A number of Members, including my hon. Friend the Member for Cheltenham (Alex Chalk), talked about identifying and supporting individuals in whom a previous brain injury may be informing impulsive risk-taking activity leading to crime. I also take away the clear message that we must maintain our research commitment. The hon. Member for Washington and Sunderland West (Mrs Hodgson) said that a review of neuro-rehabilitation is required. The audit that we published at the end of 2016 recommends that all providers reflect on the capacity that they have. The national clinical audit of specialist rehabilitation will address that in the next stages of the audit, which are due to complete later this year.

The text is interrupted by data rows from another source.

-- ==== Sys2Proof/Laws/State.lean ====
section
/-! SUPPORT. One lemma per field per update of the state, so that no proof unfolds a record update. -/

namespace Sys2Proof.Machine

/-! ### `State.ret` -/

@[simp] theorem State.ret_params (s : State) (r : Result) : (s.ret r).params = s.params := by
  rfl

@[simp] theorem State.ret_ctl (s : State) (r : Result) : (s.ret r).ctl = s.ctl := by
  rfl

@[simp] theorem State.ret_cfg (s : State) (r : Result) : (s.ret r).cfg = s.cfg := by
  rfl

@[simp] theorem State.ret_rx (s : State) (r : Result) : (s.ret r).rx = s.rx := by
  rfl

@[simp] theorem State.ret_tx (s : State) (r : Result) : (s.ret r).tx = s.tx := by
  rfl

@[simp] theorem State.ret_rxq (s : State) (r : Result) : (s.ret r).rxq = s.rxq := by
  rfl

@[simp] theorem State.ret_txq (s : State) (r : Result) : (s.ret r).txq = s.txq := by
  rfl

@[simp] theorem State.ret_cnt (s : State) (r : Result) : (s.ret r).cnt = s.cnt := by
  rfl

@[simp] theorem State.ret_io_inbox (s : State) (r : Result) : (s.ret r).io.inbox = s.io.inbox := by
  rfl

@[simp] theorem State.ret_io_sent (s : State) (r : Result) : (s.ret r).io.sent = s.io.sent := by
  rfl

@[simp] theorem State.ret_io_errors (s : State) (r : Result) : (s.ret r).io.errors = s.io.errors := by
  rfl

@[simp] theorem State.ret_io_result (s : State) (r : Result) : (s.ret r).io.result = r := by
  rfl

@[simp] theorem State.ret_ret (s : State) (r r' : Result) : (s.ret r).ret r' = s.ret r' := by
  rfl

@[simp] theorem State.ret_queue (s : State) (r : Result) (q : QueueId) : (s.ret r).queue q = s.queue q := by
  cases q <;> rfl

/-! ### `State.withInbox` -/

@[simp] theorem State.withInbox_params (s : State) (l : List Transaction) : (s.withInbox l).params = s.params := by
  rfl

@[simp] theorem State.withInbox_ctl (s : State) (l : List Transaction) : (s.withInbox l).ctl = s.ctl := by
  rfl

@[simp] theorem State.withInbox_cfg (s : State) (l : List Transaction) : (s.withInbox l).cfg = s.cfg := by
  rfl

@[simp] theorem State.withInbox_rx (s : State) (l : List Transaction) : (s.withInbox l).rx = s.rx := by
  rfl

@[simp] theorem State.withInbox_tx (s : State) (l : List Transaction) : (s.withInbox l).tx = s.tx := by
  rfl

@[simp] theorem State.withInbox_rxq (s : State) (l : List Transaction) : (s.withInbox l).rxq = s.rxq := by
  rfl

@[simp] theorem State.withInbox_txq (s : State) (l : List Transaction) : (s.withInbox l).txq = s.txq := by
  rfl

@[simp] theorem State.withInbox_cnt (s : State) (l : List Transaction) : (s.withInbox l).cnt = s.cnt := by
  rfl

@[simp] theorem State.withInbox_io_sent (s : State) (l : List Transaction) : (s.withInbox l).io.sent = s.io.sent := by
  rfl

@[simp] theorem State.withInbox_io_errors (s : State) (l : List Transaction) : (s.withInbox l).io.errors = s.io.errors := by
  rfl

@[simp] theorem State.withInbox_io_result (s : State) (l : List Transaction) : (s.withInbox l).io.result = s.io.result := by
  rfl

@[simp] theorem State.withInbox_io_inbox (s : State) (l : List Transaction) : (s.withInbox l).io.inbox = l := by
  rfl

/-! ### `raise` -/

@[simp] theorem raise_params (e : ErrorEvent) (s : State) : (raise e s).params = s.params := by
  rfl

@[simp] theorem raise_ctl (e : ErrorEvent) (s : State) : (raise e s).ctl = s.ctl := by
  rfl

@[simp] theorem raise_cfg (e : ErrorEvent) (s : State) : (raise e s).cfg = s.cfg := by
  rfl

@[simp] theorem raise_rx (e : ErrorEvent) (s : State) : (raise e s).rx = s.rx := by
  rfl

@[simp] theorem raise_tx (e : ErrorEvent) (s : State) : (raise e s).tx = s.tx := by
  rfl

@[simp] theorem raise_rxq (e : ErrorEvent) (s : State) : (raise e s).rxq = s.rxq := by
  rfl

@[simp] theorem raise_txq (e : ErrorEvent) (s : State) : (raise e s).txq = s.txq := by
  rfl

@[simp] theorem raise_cnt (e : ErrorEvent) (s : State) : (raise e s).cnt = s.cnt.record e := by
  rfl

@[simp] theorem raise_io_inbox (e : ErrorEvent) (s : State) : (raise e s).io.inbox = s.io.inbox := by
  rfl

@[simp] theorem raise_io_sent (e : ErrorEvent) (s : State) : (raise e s).io.sent = s.io.sent := by
  rfl

@[simp] theorem raise_io_result (e : ErrorEvent) (s : State) : (raise e s).io.result = s.io.result := by
  rfl

@[simp] theorem raise_io_errors (e : ErrorEvent) (s : State) : (raise e s).io.errors = s.io.errors ++ [e] := by
  rfl

@[simp] theorem raise_queue (e : ErrorEvent) (s : State) (q : QueueId) : (raise e s).queue q = s.queue q := by
  cases q <;> rfl

/-! ### `State.setQueue` -/

@[simp] theorem State.setQueue_params (s : State) (q : QueueId) (x : SampleQueue) : (s.setQueue q x).params = s.params := by
  cases q <;> rfl

@[simp] theorem State.setQueue_ctl (s : State) (q : QueueId) (x : SampleQueue) : (s.setQueue q x).ctl = s.ctl := by
  cases q <;> rfl

@[simp] theorem State.setQueue_cfg (s : State) (q : QueueId) (x : SampleQueue) : (s.setQueue q x).cfg = s.cfg := by
  cases q <;> rfl

@[simp] theorem State.setQueue_rx (s : State) (q : QueueId) (x : SampleQueue) : (s.setQueue q x).rx = s.rx := by
  cases q <;> rfl

@[simp] theorem State.setQueue_tx (s : State) (q : QueueId) (x : SampleQueue) : (s.setQueue q x).tx = s.tx := by
  cases q <;> rfl

@[simp] theorem State.setQueue_cnt (s : State) (q : QueueId) (x : SampleQueue) : (s.setQueue q x).cnt = s.cnt := by
  cases q <;> rfl

@[simp] theorem State.setQueue_io (s : State) (q : QueueId) (x : SampleQueue) : (s.setQueue q x).io = s.io := by
  cases q <;> rfl

@[simp] theorem State.setQueue_rxq_rxq (s : State) (x : SampleQueue) : (s.setQueue .rxq x).rxq = x := by
  rfl

@[simp] theorem State.setQueue_rxq_txq (s : State) (x : SampleQueue) : (s.setQueue .rxq x).txq = s.txq := by
  rfl

@[simp] theorem State.setQueue_txq_txq (s : State) (x : SampleQueue) : (s.setQueue .txq x).txq = x := by
  rfl

@[simp] theorem State.setQueue_txq_rxq (s : State) (x : SampleQueue) : (s.setQueue .txq x).rxq = s.rxq := by
  rfl

@[simp] theorem State.queue_setQueue (s : State) (q : QueueId) (x : SampleQueue) : (s.setQueue q x).queue q = x := by
  cases q <;> rfl

theorem State.queue_setQueue_ne (s : State) (q q' : QueueId) (x : SampleQueue) (h : q' ≠ q) :
    (s.setQueue q x).queue q' = s.queue q' := by
  cases q <;> cases q' <;> first | rfl | exact absurd rfl h

/-! ### `endQueue` -/

@[simp] theorem endQueue_params (q : QueueId) (s : State) : (endQueue q s).params = s.params := by
  cases q <;> rfl

@[simp] theorem endQueue_ctl (q : QueueId) (s : State) : (endQueue q s).ctl = s.ctl := by
  cases q <;> rfl

@[simp] theorem endQueue_cfg (q : QueueId) (s : State) : (endQueue q s).cfg = s.cfg := by
  cases q <;> rfl

@[simp] theorem endQueue_rx (q : QueueId) (s : State) : (endQueue q s).rx = s.rx := by
  cases q <;> rfl

@[simp] theorem endQueue_tx (q : QueueId) (s : State) : (endQueue q s).tx = s.tx := by
  cases q <;> rfl

@[simp] theorem endQueue_cnt (q : QueueId) (s : State) : (endQueue q s).cnt = s.cnt := by
  cases q <;> rfl

@[simp] theorem endQueue_io (q : QueueId) (s : State) : (endQueue q s).io = s.io := by
  cases q <;> rfl

@[simp] theorem endQueue_queue_vecs (q q' : QueueId) (s : State) : ((endQueue q s).queue q').vecs = (s.queue q').vecs := by
  cases q <;> cases q' <;> rfl

@[simp] theorem endQueue_queue_overLatch (q q' : QueueId) (s : State) :
    ((endQueue q s).queue q').overLatch = (s.queue q').overLatch := by
  cases q <;> cases q' <;> rfl

@[simp] theorem endQueue_queue_ended (q : QueueId) (s : State) : ((endQueue q s).queue q).ended = true := by
  cases q <;> rfl

/-! ### `updatePending` -/

@[simp] theorem updatePending_params (b : Bank) (s : State) : (updatePending b s).params = s.params := by
  rfl

@[simp] theorem updatePending_ctl (b : Bank) (s : State) : (updatePending b s).ctl = s.ctl := by
  rfl

@[simp] theorem updatePending_rx (b : Bank) (s : State) : (updatePending b s).rx = s.rx := by
  rfl

@[simp] theorem updatePending_tx (b : Bank) (s : State) : (updatePending b s).tx = s.tx := by
  rfl

@[simp] theorem updatePending_rxq (b : Bank) (s : State) : (updatePending b s).rxq = s.rxq := by
  rfl

@[simp] theorem updatePending_txq (b : Bank) (s : State) : (updatePending b s).txq = s.txq := by
  rfl

@[simp] theorem updatePending_cnt (b : Bank) (s : State) : (updatePending b s).cnt = s.cnt := by
  rfl

@[simp] theorem updatePending_io (b : Bank) (s : State) : (updatePending b s).io = s.io := by
  rfl

@[simp] theorem updatePending_cfg_pending (b : Bank) (s : State) : (updatePending b s).cfg.pending = b := by
  rfl

@[simp] theorem updatePending_cfg_activeRx (b : Bank) (s : State) : (updatePending b s).cfg.activeRx = s.cfg.activeRx := by
  rfl

@[simp] theorem updatePending_cfg_activeTx (b : Bank) (s : State) : (updatePending b s).cfg.activeTx = s.cfg.activeTx := by
  rfl

@[simp] theorem updatePending_cfg_seqP (b : Bank) (s : State) : (updatePending b s).cfg.seqP = s.cfg.seqP + 1 := by
  rfl

@[simp] theorem updatePending_cfg_seqRx (b : Bank) (s : State) : (updatePending b s).cfg.seqRx = s.cfg.seqRx := by
  rfl

@[simp] theorem updatePending_cfg_seqTx (b : Bank) (s : State) : (updatePending b s).cfg.seqTx = s.cfg.seqTx := by
  rfl

/-! ### `rxAdopt` -/

@[simp] theorem rxAdopt_params (s : State) : (rxAdopt s).params = s.params := by
  rfl

@[simp] theorem rxAdopt_ctl (s : State) : (rxAdopt s).ctl = s.ctl := by
  rfl

@[simp] theorem rxAdopt_tx (s : State) : (rxAdopt s).tx = s.tx := by
  rfl

@[simp] theorem rxAdopt_rxq (s : State) : (rxAdopt s).rxq = s.rxq := by
  rfl

@[simp] theorem rxAdopt_txq (s : State) : (rxAdopt s).txq = s.txq := by
  rfl

@[simp] theorem rxAdopt_cnt (s : State) : (rxAdopt s).cnt = s.cnt := by
  rfl

@[simp] theorem rxAdopt_io (s : State) : (rxAdopt s).io = s.io := by
  rfl

@[simp] theorem rxAdopt_cfg_pending (s : State) : (rxAdopt s).cfg.pending = s.cfg.pending := by
  rfl

@[simp] theorem rxAdopt_cfg_activeRx (s : State) : (rxAdopt s).cfg.activeRx = s.cfg.pending := by
  rfl

@[simp] theorem rxAdopt_cfg_activeTx (s : State) : (rxAdopt s).cfg.activeTx = s.cfg.activeTx := by
  rfl

@[simp] theorem rxAdopt_cfg_seqP (s : State) : (rxAdopt s).cfg.seqP = s.cfg.seqP := by
  rfl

The hon. Lady also talked about discussions with the DWP. We have discussions all the time. Many comments were made today about the DWP, so I am grateful that the Minister for Disabled People, Health and Work was on the Treasury Bench to hear those. Through the personal support package for people on employment and support allowance, the DWP is working to improve the support that it offers to those with long-term conditions such as brain injury, including peer support and training for disability employment advisers. However, it sounds like there is a lot of work to be done, and I know that my hon. Friend is keen to see that done.
We have had to go at a bit of a gallop this evening. I wonder whether the Minister could use his best offices to ensure that we have another debate fairly soon.
I may have been called “perfect” by Madam Deputy Speaker, the right hon. Member for Epping Forest (Dame Eleanor Laing)—Mr Speaker, you do not want to know—but all I can say is that there are many things at my disposal, but scheduling debates in this House is not one of them. There are many ways in which the hon. Gentleman can bring forward debates in this House, and knowing him as I do, I have a funny feeling that he will be doing it some more. Whichever Minister responds to such a debate, I welcome that, because there are a lot of issues and we need to look at them. He talked about an invisible epidemic, and he may well be right. It has been a pleasure to listen to this debate, short as it has been, and an honour to respond to it.
Question put and agreed to.
Resolved,
That this House has considered acquired brain injury.